Borgne, André De Toth a tourné en 1953 l’un des films en relief les plus célèbres de l’histoire : L’homme au masque de cire (House of Wax) alors qu’il ne distinguait pas la 3D. Il a aussi été marié 7 fois, et eut, soi-disant, des dizaines de petits enfants. Philippe Garnier le rencontra en 1983 pour Rock & Folk, Cinéma Cinémas et dix ans plus tard pour l’Institut Lumière. Il est ressorti un petit ouvrage fulgurant, à la Garnier : Bon pied, bon œil, (Institut Lumière/Actes Sud, 1993). En vente au village, à lire et à offrir. Il n’y en a presque plus.

 

UN BON RÉALISATEUR ?

Lors d’un entretien avec Bertrand Tavernier dans le jardin d’hiver de l’Institut Lumière, André De Toth donnait ses deux conceptions du métier de réalisateur : « Le premier fait deux cent prises et amène tout cela au montage pour sortir le film trois ans après. C’est magnifique. Le deuxième, c’est le réalisateur justement. Un réalisateur crée. Il voit, il fait, il juge et c’est dans la boîte. Quand Jack Ford disait d’une prise : “Elle est bonne”, c’est qu’elle était bonne. Il savait exactement ce qu’il faisait. Je préfère ça. » (inclus dans Amis Américains)

 

PEEK-A-BOO GIRL

En 1941, après plusieurs figurations, Constance Frances Marie Ockleman, devenue Veronica Lake depuis peu, signe avec Paramount et connaît instantanément la célébrité pour son rôle dans L’Escadrille des jeunes / I wanted wings de Mitchell Leisen. Elle devient le modèle de la femme fatale des années quarante, notamment grâce à sa fameuse coiffure, dotée d’une longue mèche de cheveux crantés couvrant une partie du visage. Les ouvrières imitaient cette chevelure, mais la mèche se prenant dans les machines et causant de graves accidents, le gouvernement demanda expressément à la Paramount de changer le look de l’actrice !

 





Femme de feu
(Ramrod)
États-Unis, 1947, 1h35, noir et blanc, format 1.33

Réalisation : André DeToth
Scénario : Luke Short (histoire originale), Jack Moffitt, C. Graham Baker, Cecile Kramer
Assistants à la réalisation : Harold Godsoe
Photo : Russell Harlan
Musique : Adolph Deutsch
Montage : Sherman A. Rose
Décors : Lionel Banks
Costumes : Edith Head
Production : Harry Sherman

Interprètes : Joel McCrea (Dave Nash), Veronica Lake (Connie Dickason), Don DeFore (Bill Schell), Donald Crisp (Sheriff Jim Crew), Preston Foster (Frank Ivey), Arleen Whelan (Rose Leland), Charles Ruggles (Ben Dickason), Lloyd Bridges (Red Cates), Nestor Paiva (Curley), Ray Teal (Ed Burma)

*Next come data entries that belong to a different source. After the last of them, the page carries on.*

-- ==== Sys2Proof/Syntax.lean ====
section
/-! DEFINITION. The commands of the ZT-192: one constructor for each row of spec/opcode_table.json, in the table's order. -/

namespace Sys2Proof

/-- Bits that an upset has flipped in the stored codeword of the block at a byte address (R18): what happens to memory
from outside, which the reader of the block then finds under R21. -/
structure Upset where
  addr : Nat
  bits : BitVec 280
  deriving DecidableEq, Repr

/-- When a command takes place: the true time in ns, and the upsets that have struck memory since the last command.
Log entry 5 (DESIGN CHOICE). -/
structure At where
  ns     : Nat
  upsets : List Upset
  deriving DecidableEq, Repr

/-- Who makes an access (R17, R441): SUP itself, the service path through SUP, a program core, or another unit by its page. -/
inductive Accessor where
  | sup
  | service
  | core (n : Nat)
  | unit (page : Nat)
  deriving DecidableEq, Repr

/-- A CAN frame as it stands on the wire (R309): identifier, extended, remote, FD, bit rate switch, error state, DLC, payload,
and the ns since its start of frame. -/
structure CanWire where
  ident  : Nat
  xtd    : Bool
  remote : Bool
  fdf    : Bool
  brs    : Bool
  esi    : Bool
  dlc    : Nat
  data   : List Byte
  age    : Nat
  deriving DecidableEq, Repr
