-- ==== Sys2Proof/Decode.lean ====
section
/-! DEFINITION. The command a word spells. spec/opcode_table.json gives no row of this block any bits: its commands are happenings and
accesses, not words, so no word spells one. -/

namespace Sys2Proof

/-- The command that a word of nbits bits spells by the table's bits: none, since no row gives bits (DEDUCED, log entry 1). -/
def decodeTableWord (_nbits _w : Nat) : Option Instr := none

end Sys2Proof
end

Sortie aux états-Unis : 21 février 1947
Sortie en France : 27 juillet 1951

Distributeur : Wild Side Films

Le transfert haute définition, supervisé par Barry Allen à Los Angeles, a été réalisé à partir d’un contretype sonore sauvegardé par UCLA. La restauration image et son a été réalisée à Paris, chez Digimage, sous la direction de Thierry Delannoy et la supervision de Brigitte Dutray, Directrice technique de Wild Side Films.